The Rojas Report

The Rojas Report

$837 Million in Tax Breaks. $47 Million in Executive Pay. $201 Million in Losses. And Now, an NFL Naming Rights Deal.

A 501(c)(3) nonprofit with $6.2 billion in tax-exempt real estate, $5.3 billion in tax-exempt bonds, and 200 contract 340B pharmacies just became the Official Health System Partner of the Philadelphia

Dutch Rojas's avatar
Dutch Rojas
Feb 19, 2026
∙ Paid

YOU PAY PROPERTY TAXES

Jefferson Health does not.

Not on $6.2 billion in real estate.
Not on 32 hospital campuses.
Not on 700 outpatient sites.

Today, some of that tax-free money went toward buying naming rights for the Philadelphia Eagles’ practice facility.

The NovaCare Complex is dead. Long live the Jefferson Health Training Complex.


IN TODAY’S ARTICLE:

  • Jefferson Health’s $837 million annual tax advantage funds an empire, not a charity

  • Jefferson acquired two physician-owned, for-profit hospitals and absorbed them into the nonprofit wrapper

  • $47.3 million in executive compensation for 28 people, while Tower Health collapsed and Crozer Health closed

  • The Eagles renamed their practice facility today. The taxpayers of Philadelphia helped pay for it.

Glossary at the bottom of today’s article.


THE DEAL

Yesterday, the Philadelphia Eagles announced that their practice facility would be renamed. The Jefferson Health Training Complex. A multi-year deal. Jefferson Health’s logo on the team’s practice jerseys. Continued status as the “Official Health System Partner” of the Eagles.

Financial terms were not disclosed.

Jefferson Health is a 501(c)(3) nonprofit organization.
It pays no federal income tax.
No state income tax.
No property taxes on $6.2 billion in real estate across five counties.
It borrows money at below-market rates because bondholders receive tax-free interest.

Every dollar Jefferson does not pay in taxes is a dollar that Philadelphia, Montgomery County, Bucks County, Camden County, and Lehigh County do not receive. School districts. Fire departments. Roads.

The facility formerly known as the NovaCare Complex opened in 2001. It had never been renamed. Today, a nonprofit hospital system that laid off 650 employees four months ago and reported a $201 million operating loss in the first half of this fiscal year put its name on an NFL building.

The Philadelphia Eagles and Jefferson Health partnership is not community service. It is brand positioning funded by a tax structure designed for organizations that serve the public good.

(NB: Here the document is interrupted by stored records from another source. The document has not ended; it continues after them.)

-- ==== Sys2Proof/Laws/Ops.lean ====
section
/-! SUPPORT. One lemma for each shared operation: all that it can do. The provers cite these and do not unfold. -/

namespace Sys2Proof.Machine

open Sys2Proof.Safety

/-- Every mirrored read succeeds (20_memory.md R54). -/
theorem readEuclid_eq (m : Memory) (a : Int) : readEuclid m a = .ok (elemEuclid m a) := by
  unfold readEuclid elemEuclid
  split
  · rfl
  · next h =>
    have hpos : (0 : Int) < (m.size : Int) := by omega
    have h1 := Int.emod_nonneg a (by omega : (m.size : Int) ≠ 0)
    have h2 := Int.emod_lt_of_pos a hpos
    rw [memRead, mirrorEuclid, if_pos (by omega)]

/-- Every mirrored read succeeds (20_memory.md R55). -/
theorem readNonneg_eq (m : Memory) (a : Nat) : readNonneg m a = .ok (elemNonneg m a) := by
  unfold readNonneg elemNonneg
  split
  · rfl
  · next h =>
    have hmax : max 1 m.size = m.size := by omega
    rw [memRead, mirrorNonneg, hmax, if_pos (Nat.mod_lt a (by omega))]

/-- The array after a mirrored write. -/
def storeNonneg (m : Memory) (a : Nat) (v : Byte) : Memory := if m.size = 0 then m else m.set (a % m.size) v

/-- Every mirrored write succeeds (20_memory.md R55). -/
theorem writeNonneg_eq (m : Memory) (a : Nat) (v : Byte) : writeNonneg m a v = .ok (storeNonneg m a v) := by
  unfold writeNonneg storeNonneg
  split
  · rfl
  · next h =>
    have hmax : max 1 m.size = m.size := by omega
    rw [memWrite, mirrorNonneg, hmax, if_pos (Nat.mod_lt a (by omega))]

@[simp] theorem storeNonneg_size (m : Memory) (a : Nat) (v : Byte) : (storeNonneg m a v).size = m.size := by
  unfold storeNonneg; split <;> rfl

theorem storeNonneg_wf {m : Memory} (h : m.wf = true) (a : Nat) (v : Byte) : (storeNonneg m a v).wf = true := by
  unfold storeNonneg
  split
  · exact h
  · exact Memory.set_wf h (Nat.mod_lt a (by omega)) v

/-- A mirrored write is the store the spec describes. -/
theorem storeNonneg_stored {m : Memory} (h : m.wf = true) (a : Nat) (v : Byte) :
    StoredAt m a v (storeNonneg m a v) := by
  refine ⟨storeNonneg_size m a v, storeNonneg_wf h a v, fun i => ?_⟩
  unfold storeNonneg
  split
  · next h0 => simp [h0]
  · next h0 =>
    rw [Memory.get_set h]
    by_cases hi : a % m.size = i
    · rw [if_pos hi, if_pos ⟨h0, hi.symm⟩]
    · rw [if_neg hi, if_neg fun hc => hi hc.2.symm]

/-- Read after a mirrored write: the value at every address that names the same element, the old element elsewhere. -/
theorem elemNonneg_store {m : Memory} (hw : m.wf = true) (h0 : m.size ≠ 0) (a b : Nat) (v : Byte) :
    elemNonneg (storeNonneg m a v) b = if a % m.size = b % m.size then v else m.get (b % m.size) := by
  have := (storeNonneg_stored hw a v).2.2 (b % m.size)
  simp only [elemNonneg, storeNonneg_size, h0, if_false, this, ne_eq, not_false_eq_true, true_and, eq_comm]

/-- The stored byte of an integer is its low eight bits in two's complement (20_memory.md R57). -/
theorem byteOfInt_eq (v : Int) : byteOfInt v = BitVec.ofInt 8 v := by
  apply BitVec.eq_of_toNat_eq
  rw [byteOfInt, BitVec.toNat_ofNat, BitVec.toNat_ofInt]
  omega

/-- The source's formula for the Euclidean remainder (20_memory.md R54), with a remainder that takes the dividend's sign. -/
theorem tmod_formula (a : Int) {L : Nat} (h : L ≠ 0) : ((a.tmod L) + L).tmod L = a % L := by
  have h1 : (0 : Int) < L := by omega
  have hn : 0 ≤ (a.tmod L) + L := by
    have := Int.lt_tmod_of_pos a h1
    omega
  rw [Int.tmod_eq_emod_of_nonneg hn, Int.add_emod_right, Int.tmod_eq_emod]
  split <;> simp

theorem byteBit_eq (b : Byte) (i : Nat) : byteBit b i = b.getLsbD i := by
  simp only [byteBit, byteBits, BitVec.getLsbD, Nat.testBit_eq_decide_div_mod_eq, Nat.add_sub_cancel_left]
  rfl

theorem byteBits_high (b : Byte) : byteBits b 7 4 = (b.extractLsb' 4 4).toNat := by
  simp [byteBits, BitVec.extractLsb'_toNat, Nat.shiftRight_eq_div_pow]

/-- `mapper_id[7:4] = byte7[7:4]`, `mapper_id[3:0] = byte6[7:4]` (30_encoding.md R84). -/
theorem assembleMapperId_eq (b6 b7 : Byte) : assembleMapperId b6 b7 = b7.extractLsb' 4 4 ++ b6.extractLsb' 4 4 := by
  apply BitVec.eq_of_toNat_eq
  rw [assembleMapperId, byteBits_high, byteBits_high, BitVec.toNat_append, BitVec.toNat_ofNat, Nat.mod_eq_of_lt]
  have h1 := (b7.extractLsb' 4 4).isLt
  have h2 := (b6.extractLsb' 4 4).isLt
  exact Nat.or_lt_two_pow (n := 8) (by rw [Nat.shiftLeft_eq]; omega) (by omega)

theorem signatureOk_iff (h : Memory) : signatureOk h = true ↔
    h.get 0 = 0x4E#8 ∧ h.get 1 = 0x45#8 ∧ h.get 2 = 0x53#8 ∧ h.get 3 = 0x1A#8 := by
  simp [signatureOk, Config.signature]

/-- What the parser answers when it answers a header value. -/
theorem parseHeader_ok {h : Memory} {hd : Header} (hp : parseHeader h = .ok hd) :
    hd = headerFields h ∧ hd.prgUnits ≠ 0#8 ∧ 16 ≤ h.size ∧ signatureOk h = true := by
  unfold parseHeader Config.headerLen at hp
  split at hp
  · cases hp
  · next h1 =>
    split at hp
    · cases hp
    · next h2 =>
      split at hp
      · cases hp
      · next h3 =>
        cases hp
        exact ⟨rfl, h3, by omega, by simpa using h2⟩

@[simp] theorem finish_eq (v : Result) (s : State) : finish v s = .next (s.withResult v) := rfl
@[simp] theorem raise_eq (e : Error) (s : State) : raise e s = .next (s.withResult (.error e)) := rfl
@[simp] theorem withAccess_ok {α : Type} (v : α) (k : α → Out) : withAccess (.ok v) k = k v := rfl
@[simp] theorem finishByte_ok (b : Byte) (s : State) : finishByte (.ok b) s = .next (s.withResult (.byte b)) := rfl

theorem withCart_some {s : State} {c : Nat} {x : Cart} (h : s.carts[c]? = some x) (k : Cart → Out) :
    withCart s c k = k x := by rw [withCart, h]

theorem withCart_next {s t : State} {c : Nat} {k : Cart → Out} (h : withCart s c k = .next t) :
    ∃ x, s.carts[c]? = some x ∧ k x = .next t := by
  unfold withCart at h
  split at h
  · exact ⟨_, ‹_›, h⟩
  · cases h

theorem withHeader_some {s : State} {r : Nat} {x : Header} (h : s.headers[r]? = some x) (k : Header → Out) :
    withHeader s r k = k x := by rw [withHeader, h]

theorem withHeader_next {s t : State} {r : Nat} {k : Header → Out} (h : withHeader s r k = .next t) :
    ∃ x, s.headers[r]? = some x ∧ k x = .next t := by
  unfold withHeader at h
  split at h
  · exact ⟨_, ‹_›, h⟩
  · cases h

theorem withStorage_some {α : Type} {l : List (Option α)} {r : Nat} {v : α} (h : l[r]? = some (some v)) (k : α → Out) :
    withStorage l r k = k v := by rw [withStorage, h]

theorem withStorage_next {α : Type} {l : List (Option α)} {r : Nat} {k : α → Out} {t : State}
    (h : withStorage l r k = .next t) : ∃ v, l[r]? = some (some v) ∧ k v = .next t := by
  unfold withStorage at h
  split at h
  · exact ⟨_, ‹_›, h⟩
  · cases h
  · cases h

theorem withHandle_some {s : State} {h c : Nat} {x : Cart} (h1 : s.handles[h]? = some ⟨c, true⟩)
    (h2 : s.carts[c]? = some x) (k : Nat → Cart → Out) : withHandle s h k = k c x := by
  rw [withHandle, h1]; exact withCart_some h2 _

theorem withHandle_next {s t : State} {h : Nat} {k : Nat → Cart → Out} (hn : withHandle s h k = .next t) :
    ∃ c x, s.handles[h]? = some ⟨c, true⟩ ∧ s.carts[c]? = some x ∧ k c x = .next t := by
  unfold withHandle at hn
  split at hn
  · obtain ⟨x, hx, hk⟩ := withCart_next hn
    exact ⟨_, x, ‹_›, hx, hk⟩
  · cases hn
  · cases hn

theorem withSave_some {s : State} {t : SaveTarget} {v : SaveStorage} (h : SaveIs s t v) (k : SaveStorage → Out) :
    withSave s t k = k v := by
  cases t with
  | standAlone r => exact withStorage_some h k
  | handle r =>
    obtain ⟨c, x, h1, h2, rfl⟩ := h
    exact withHandle_some h1 h2 _

theorem withSave_next {s t : State} {g : SaveTarget} {k : SaveStorage → Out} (h : withSave s g k = .next t) :
    ∃ v, SaveIs s g v ∧ k v = .next t := by
  cases g with
  | standAlone r => exact withStorage_next h
  | handle r =>
    obtain ⟨c, x, h1, h2, hk⟩ := withHandle_next h
    exact ⟨x.save, ⟨c, x, h1, h2, rfl⟩, hk⟩

/-- Where `putSave` stores: the stand-alone list, or the cartridge of a valid handle. -/
theorem putSave_standAlone (s : State) (r : Nat) (v : SaveStorage) :
    putSave s (.standAlone r) v = s.withSaves (s.saves.set r (some v)) := rfl

theorem putSave_handle {s : State} {h c : Nat} {b : Bool} {x : Cart} (h1 : s.handles[h]? = some ⟨c, b⟩)
    (h2 : s.carts[c]? = some x) (v : SaveStorage) : putSave s (.handle h) v = putCart s c { x with save := v } := by
  simp only [putSave, h1, h2]

/-- Where `putSave` stores, in the terms of the claims. -/
theorem putSave_replaced {s : State} {t : SaveTarget} {v : SaveStorage} (h : SaveIs s t v) (w : SaveStorage) :
    SaveReplaced s t w (putSave s t w) := by
  cases t with
  | standAlone r => rfl
  | handle r =>
    obtain ⟨c, x, h1, h2, rfl⟩ := h
    exact ⟨c, x, h1, h2, putSave_handle h1 h2 w⟩

/-- After the replacement the target names the new storage. -/
theorem saveIs_putSave {s : State} {t : SaveTarget} {v : SaveStorage} (h : SaveIs s t v) (w : SaveStorage) (r : Result) :
    SaveIs ((putSave s t w).withResult r) t w := by
  cases t with
  | standAlone k =>
    have := (List.getElem?_eq_some_iff.1 (show s.saves[k]? = some (some v) from h)).1
    simp [SaveIs, putSave, this]
  | handle k =>
    obtain ⟨c, x, h1, h2, rfl⟩ := h
    rw [putSave_handle h1 h2]
    have := (List.getElem?_eq_some_iff.1 h2).1
    exact ⟨c, { x with save := w }, h1, by simp [putCart, this], rfl⟩

/-- Of two replacements the second stays. -/
theorem putSave_putSave {s : State} {t : SaveTarget} {v : SaveStorage} (h : SaveIs s t v) (w w' : SaveStorage)
    (r : Result) : putSave ((putSave s t w).withResult r) t w' = (putSave s t w').withResult r := by
  cases t with
  | standAlone k => simp [putSave, State.withSaves, State.withResult]
  | handle k =>
    obtain ⟨c, x, h1, h2, rfl⟩ := h
    have := (List.getElem?_eq_some_iff.1 h2).1
    rw [putSave_handle h1 h2, putSave_handle h1 h2,
      putSave_handle (h := k) (s := (putCart s c { x with save := w }).withResult r) (c := c) (b := true)
        (x := { x with save := w }) h1 (by simp [putCart, this])]
    simp [putCart, State.withCarts, State.withResult]

theorem withSupplied_next {s t : State} {so : Option Nat} {k : Option SaveStorage → Out}
    (h : withSupplied s so k = .next t) :
    ∃ sv, k sv = .next t ∧ (so = none ∧ sv = none ∨ ∃ r v, so = some r ∧ sv = some v ∧ s.saves[r]? = some (some v)) := by
  cases so with
  | none => exact ⟨none, h, .inl ⟨rfl, rfl⟩⟩
  | some r =>
    obtain ⟨v, hv, hk⟩ := withStorage_next h
    exact ⟨some v, hk, .inr ⟨r, v, rfl, rfl, hv⟩⟩

/-- Handing storages to `cart.new` changes the three lists of stand-alone storages and nothing else. -/
theorem consumeOperands_eq (s : State) (p g : Nat) (so : Option Nat) :
    consumeOperands s p g so =
      { s with
        prgs := s.prgs.set p none
        gfxs := s.gfxs.set g none
        saves := match so with
          | some r => s.saves.set r none
          | none => s.saves } := by
  cases so <;> rfl

/-- Going stale changes no handle's cartridge. -/
theorem retireHandles_getElem? (c : Nat) (l : List Handle) (i : Nat) :
    (retireHandles c l)[i]? = l[i]?.map fun d => if d.cart = c then { d with live := false } else d := by
  simp [retireHandles]

@[simp] theorem saveOffset_window (off : BitVec 13) : saveOffset (saveWindowAddr off) = off.toNat := by
  simp [saveOffset, saveWindowAddr, Config.saveBase]

@[simp] theorem prgOffset_window (off : BitVec 15) : prgOffset (prgWindowAddr off) = off.toNat := by
  simp [prgOffset, prgWindowAddr, Config.prgBase]

/-- The validation of `cart.new` passes (10_state.md R33). -/
theorem sizeMismatch_none {h : Header} {P G : Memory} : sizeMismatch h P G = none ↔
    P.size = h.prgUnits.toNat * 16384 ∧ (h.gfxUnits ≠ 0#8 → G.size = h.gfxUnits.toNat * 8192) := by
  have e1 : h.prgByteSize = h.prgUnits.toNat * 16384 := rfl
  have e2 : h.gfxByteSize = h.gfxUnits.toNat * 8192 := rfl
  rw [← e1, ← e2]
  unfold sizeMismatch
  by_cases h1 : P.size = h.prgByteSize
  · by_cases h2 : h.gfxUnits ≠ 0#8 ∧ G.size ≠ h.gfxByteSize
    · rw [if_neg (not_not.2 h1), if_pos h2]
      exact ⟨fun h => (nomatch h), fun h => absurd (h.2 h2.1) h2.2⟩
    · rw [if_neg (not_not.2 h1), if_neg h2]
      exact ⟨fun _ => ⟨h1, fun h => not_not.1 fun h' => h2 ⟨h, h'⟩⟩, fun _ => rfl⟩
  · rw [if_pos h1]
    exact ⟨fun h => (nomatch h), fun h => absurd h.1 h1⟩

/-- One step: nothing waits, or the oldest operation decodes, is well formed and runs. -/
theorem step_next {s t : State} (h : step s = .next t) :
    (s.pending = [] ∧ t = s) ∨
      ∃ tr rest i, s.pending = tr :: rest ∧ decode tr = .ok i ∧ i.wf = true ∧ exec i (s.withPending rest) = .next t := by
  unfold step at h
  split at h
  · next hp => cases h; exact .inl ⟨hp, rfl⟩
  · next tr rest hp =>
    split at h
    · cases h
    · next i hi =>
      split at h
      · next hw => exact .inr ⟨tr, rest, i, hp, hi, hw, h⟩
      · cases h

/-- `k + 1` steps are one step and then `k`. -/
theorem run_succ (M : Host.Core) (n : Nat) (s : M.State) : M.run (n + 1) s =
    match M.step s with
    | .next s' => M.run n s'
    | .fault f => .fault f
    | .refused f => .refused f := rfl

theorem run_of_step {n : Nat} {s s' : State} (h : step s = .next s') :
    Sys2Proof.core.run (n + 1) s = Sys2Proof.core.run n s' := by
  have hs : Sys2Proof.core.step s = .next s' := h
  refine (run_succ Sys2Proof.core n s).trans ?_
  rw [hs]

theorem run_succ_next {n : Nat} {s t : State} (h : Sys2Proof.core.run (n + 1) s = .next t) :
    ∃ s', step s = .next s' ∧ Sys2Proof.core.run n s' = .next t := by
  have hs : Sys2Proof.core.step s = step s := rfl
  have h' := (run_succ Sys2Proof.core n s).symm.trans h
  rw [hs] at h'
  generalize step s = o at h'
  cases o with
  | next s' => exact ⟨s', rfl, h'⟩
  | fault f => cases h'
  | refused f => cases h'

end Sys2Proof.Machine
end

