/-- Settles O46, by cases on what an operation can do to a cartridge. -/
theorem elementsAreWrittenOnlyByTheirOperations : Obligations.ElementsAreWrittenOnlyByTheirOperations := by
  intro i s t c x y h hx hy
  obtain ⟨u, r, rfl, hch⟩ := exec_change h
  obtain ⟨y', hy', hfixed, -⟩ := hch.cartKept hx
  obtain ⟨z, hz, hcases⟩ := hch.cart hx
  cases hy'.symm.trans hy
  cases hz.symm.trans hy
  refine ⟨hfixed, ?_⟩
  rcases hcases with rfl | ⟨h0, off, v, rfl, rfl⟩ | ⟨k, v, rfl, -, rfl⟩ | ⟨off, v, rfl, rfl⟩ | ⟨k, hk, hsave⟩
  · simp
  · exact ⟨fun _ => ⟨h0, off, v, rfl⟩, by simp, by simp⟩
  · exact ⟨by simp, fun _ => ⟨k, rfl⟩, fun _ => .inl ⟨k, rfl⟩⟩
  · exact ⟨by simp, by simp, fun _ => .inr (.inl ⟨off, v, rfl⟩)⟩
  · rcases hsave with ⟨a, v, rfl, rfl⟩ | ⟨d, rfl, rfl⟩
    · exact ⟨by simp, by simp, fun _ => .inr (.inr ⟨k, hk, .inl ⟨a, v, rfl⟩⟩)⟩
    · exact ⟨by simp, by simp, fun _ => .inr (.inr ⟨k, hk, .inr ⟨d, rfl⟩⟩)⟩

/-- Settles O47: of the ways to change a cartridge each names it or goes through a valid handle on it. -/
theorem otherCartridgesAreUnchanged : Obligations.OtherCartridgesAreUnchanged := by
  intro i s t d x h hx htarget hhandle
  obtain ⟨u, r, rfl, hch⟩ := exec_change h
  obtain ⟨y, hy, hcases⟩ := hch.cart hx
  rcases hcases with rfl | ⟨-, off, v, rfl, -⟩ | ⟨k, v, rfl, -, -⟩ | ⟨off, v, rfl, -⟩ |
    ⟨k, hk, ⟨a, v, hi, -⟩ | ⟨m, hi, -⟩⟩
  · exact hy
  · exact absurd rfl htarget
  · exact absurd rfl htarget
  · exact absurd rfl htarget
  · exact absurd hi ((hhandle k hk).1 a v)
  · exact absurd hi ((hhandle k hk).2 m)

/-- Settles O48: a bus operation's result and new cartridge are functions of the old cartridge (`exec_bus`). -/
theorem busOperationsSeeOnlyTheirCartridge : Obligations.BusOperationsSeeOnlyTheirCartridge := by
  intro i s s' t c hp hi hagree h
  obtain ⟨x, hx⟩ := exists_cart_of_next hi h
  have hx' : s'.carts[c]? = some x := hagree ▸ hx
  cases (exec_bus hp hi hx).symm.trans h
  refine ⟨_, exec_bus hp hi hx', rfl, ?_⟩
  exact (putCart_getElem?_self hx' _).trans (putCart_getElem?_self hx _).symm

/-- Settles O30: every operation that names a cartridge asks for it first. -/
theorem noCartridgeNoOperation : Obligations.NoCartridgeNoOperation := by
  intro i s c hi hphase
  obtain ⟨k, hk⟩ := exec_eq_withCart hi s
  exact hk.trans (withCart_none (phase_unconfigured_iff.1 hphase) k)

/-- Settles O43. -/
theorem resetIsUnconfiguredAndMeetsTheInvariant : Obligations.ResetIsUnconfiguredAndMeetsTheInvariant :=
  ⟨rfl, stateInv_reset, rfl, rfl, rfl, rfl, rfl, rfl, fun _ => phase_unconfigured_iff.2 rfl⟩

/-- Settles O56: a missing target stops each shared operation that looks one up. -/
theorem missingTargetsAreRefused : Obligations.MissingTargetsAreRefused := by
  refine ⟨fun s r hr f p g so => ?_, fun s r hr a => ?_, fun s r hr a v => ?_, fun s g hr hh a v d => ?_,
    fun s h p g r so hd hh => ?_, fun s c r x hx hr => ?_⟩
  · have missing := withHeader_missing hr
    exact ⟨missing _, missing _, missing _, missing _, missing _⟩
  · have missing := withStorage_missing (l := s.prgs) hr
    exact ⟨missing _, missing _, missing _⟩
  · have missing := withStorage_missing (l := s.gfxs) hr
    exact ⟨missing _, missing _, missing _⟩
  · have missing := withSave_missing hr hh
    exact ⟨missing _, missing _, missing _, missing _, missing _⟩
  · have new (so : Option Nat) := exec_cartNew_of_header (p := p) (g := g) (so := so) hh
    refine ⟨fun hp => ?_, fun P hP => ⟨fun hg => ?_, fun G hG hr => ?_⟩⟩
    · obtain ⟨k, hk⟩ := new so
      exact hk.trans (withStorage_missing hp _)
    · obtain ⟨k, hk⟩ := new so
      exact (hk.trans (withStorage_some hP _)).trans (withStorage_missing hg _)
    · obtain ⟨k, hk⟩ := new (some r)
      exact ((hk.trans (withStorage_some hP _)).trans (withStorage_some hG _)).trans (withStorage_missing hr _)
  · exact (withCart_some hx _).trans (withStorage_missing hr _)

end Sys2Proof
end

section
/-! PROOFS, the family of 20_memory.md. First the storage operations on a target that exists and the laws of mirrored
elements and stores, then the word of a bus transaction, the two address maps and the gates, then what a bus operation and
a query touch; the obligations are assembled from these and from `exec_bus`. -/

namespace Sys2Proof.Machine

open Sys2Proof.Safety

/-! ### Storage operations on a target that exists -/

theorem exec_prgRead {s : State} {p : Nat} {m : Memory} (h : s.prgs[p]? = some (some m)) (a : Int) :
    exec (.prgRead p a) s = .next (s.withResult (.byte (elemEuclid m a))) :=
  (withStorage_some h _).trans (by rw [readEuclid_eq, finishByte_ok])

theorem exec_gfxRead {s : State} {g : Nat} {m : Memory} (h : s.gfxs[g]? = some (some m)) {a : Int} (ha : 0 ≤ a) :
    exec (.gfxRead g a) s = .next (s.withResult (.byte (elemNonneg m a.toNat))) :=
  (withStorage_some h _).trans (by rw [if_neg (not_lt.2 ha), readNonneg_eq, finishByte_ok])

theorem exec_saveRead {s : State} {g : SaveTarget} {w : SaveStorage} (h : SaveIs s g w) {a : Int} (ha : 0 ≤ a) :
    exec (.saveRead g a) s = .next (s.withResult (.byte (elemNonneg w.bytes a.toNat))) :=
  (withSave_some h _).trans (by rw [if_neg (not_lt.2 ha), readNonneg_eq, finishByte_ok])

theorem exec_gfxWrite_next_iff {s t : State} {g : Nat} {a v : Int} : exec (.gfxWrite g a v) s = .next t ↔
    ∃ m, s.gfxs[g]? = some (some m) ∧ 0 ≤ a ∧
      t = (s.withGfxs (s.gfxs.set g (some (storeNonneg m a.toNat (byteOfInt v))))).withResult .none := by
  constructor
  · intro h
    obtain ⟨m, hm, hk⟩ := withStorage_next h
    split at hk
    · cases hk
    · next ha =>
      rw [writeNonneg_eq] at hk
      cases hk
      exact ⟨m, hm, not_lt.1 ha, rfl⟩
  · rintro ⟨m, hm, ha, rfl⟩
    exact (withStorage_some hm _).trans (by rw [if_neg (not_lt.2 ha), writeNonneg_eq]; rfl)

theorem exec_saveWrite_next_iff {s t : State} {g : SaveTarget} {a v : Int} : exec (.saveWrite g a v) s = .next t ↔
    ∃ w, SaveIs s g w ∧ 0 ≤ a ∧
      t = (putSave s g { w with bytes := storeNonneg w.bytes a.toNat (byteOfInt v) }).withResult .none := by
  constructor
  · intro h
    obtain ⟨w, hw, hk⟩ := withSave_next h
    split at hk
    · cases hk
    · next ha =>
      rw [writeNonneg_eq] at hk
      cases hk
      exact ⟨w, hw, not_lt.1 ha, rfl⟩
  · rintro ⟨w, hw, ha, rfl⟩
    exact (withSave_some hw _).trans (by rw [if_neg (not_lt.2 ha), writeNonneg_eq]; rfl)

theorem exec_saveLoad_next_iff {s t : State} {g : SaveTarget} {d : Memory} : exec (.saveLoad g d) s = .next t ↔
    ∃ w, SaveIs s g w ∧ t = (putSave s g { w with bytes := w.bytes.loadFrom d }).withResult .none := by
  constructor
  · intro h
    obtain ⟨w, hw, hk⟩ := withSave_next h
    cases hk
    exact ⟨w, hw, rfl⟩
  · rintro ⟨w, hw, rfl⟩
    exact withSave_some hw _

/-- A target names one storage. -/
theorem saveIs_unique {s : State} {g : SaveTarget} {v w : SaveStorage} (hv : SaveIs s g v) (hw : SaveIs s g w) : v = w := by
  cases g with
  | standAlone r =>
    cases hv.symm.trans hw
    rfl
  | handle k =>
    obtain ⟨c, x, hk, hx, rfl⟩ := hv
    obtain ⟨d, y, hk', hy, rfl⟩ := hw
    cases hk.symm.trans hk'
    cases hx.symm.trans hy
    rfl

/-! ### Mirrored elements and stores -/

/-- Euclidean mirroring has the period of the array's length (20_memory.md R54). -/
theorem elemEuclid_add_size (m : Memory) (a : Int) : elemEuclid m (a + m.size) = elemEuclid m a := by
  rw [elemEuclid, elemEuclid, Int.add_emod_right]

/-- On non-negative addresses the two mirroring rules agree (20_memory.md R54, R55). -/
theorem elemEuclid_natCast (m : Memory) (a : Nat) : elemEuclid m a = elemNonneg m a := by
  rw [elemEuclid, elemNonneg, ← Int.natCast_emod, Int.toNat_natCast]

/-- A store done twice is the store done once. -/
theorem storeNonneg_twice {m : Memory} (hm : m.wf = true) (a : Nat) (v : Byte) :
    storeNonneg (storeNonneg m a v) a v = storeNonneg m a v := by
  obtain ⟨hsize, hwf, hget⟩ := storeNonneg_stored hm a v
  obtain ⟨hsize', hwf', hget'⟩ := storeNonneg_stored hwf a v
  refine Memory.ext_get hwf' hwf hsize' fun i => ?_
  rw [hget', hsize, hget]
  split <;> rfl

THE $837 MILLION HEAD START

To understand why the Eagles deal matters, you need to understand the financial architecture that makes it possible.

Jefferson Health operates under Thomas Jefferson University, EIN 23-1352651. It is a 501(c)(3) public charity. That designation gives it access to an estimated $837 million in annual financial advantages over any for-profit competitor.

Federal income tax exemption: $166 million.
That is 21% of a hypothetical 5% operating margin on $15.8 billion in revenue.

State income tax exemption: $71 million.
Pennsylvania’s corporate rate applied to the same hypothetical income.

Property tax exemption: $161 million.
Jefferson holds $6.2 billion in real estate across five counties. It pays no property taxes on nearly all of it. The Upper Moreland School District in Montgomery County challenged the tax exemption on Jefferson’s Asplundh Cancer Center, arguing it did not operate as a “purely public charity.” No evidence of any formal Payments in Lieu of Taxes from Jefferson to any municipality was found.

Sales tax exemption: $160 million.
Pennsylvania’s 8% combined state and local rate on an estimated $2 billion in taxable purchases.

Tax-exempt bond financing:
$80 million. Jefferson carries $5.3 billion in bond debt. Tax-exempt status gives it an estimated 1.5% interest rate advantage over for-profit borrowers. That is $80 million in cheaper debt service per year. Every year.

340B drug pricing program:
$200 million (estimated). Thomas Jefferson University Hospital has 200 contracts with 340B pharmacies. 40% of those pharmacies are located out of state. The 340B program allows eligible hospitals to buy outpatient drugs at steep discounts and sell them to insured patients at market rates. The spread is pure margin. 88% of Pennsylvania hospitals provide charity care at below-average levels.

Total: $837 million per year.

A for-profit hospital of Jefferson’s size would need to generate $837 million in additional revenue every year just to reach the same starting line.
That is not clinical excellence.
That is a government-granted structural advantage.

And part of that advantage now funds an NFL sponsorship.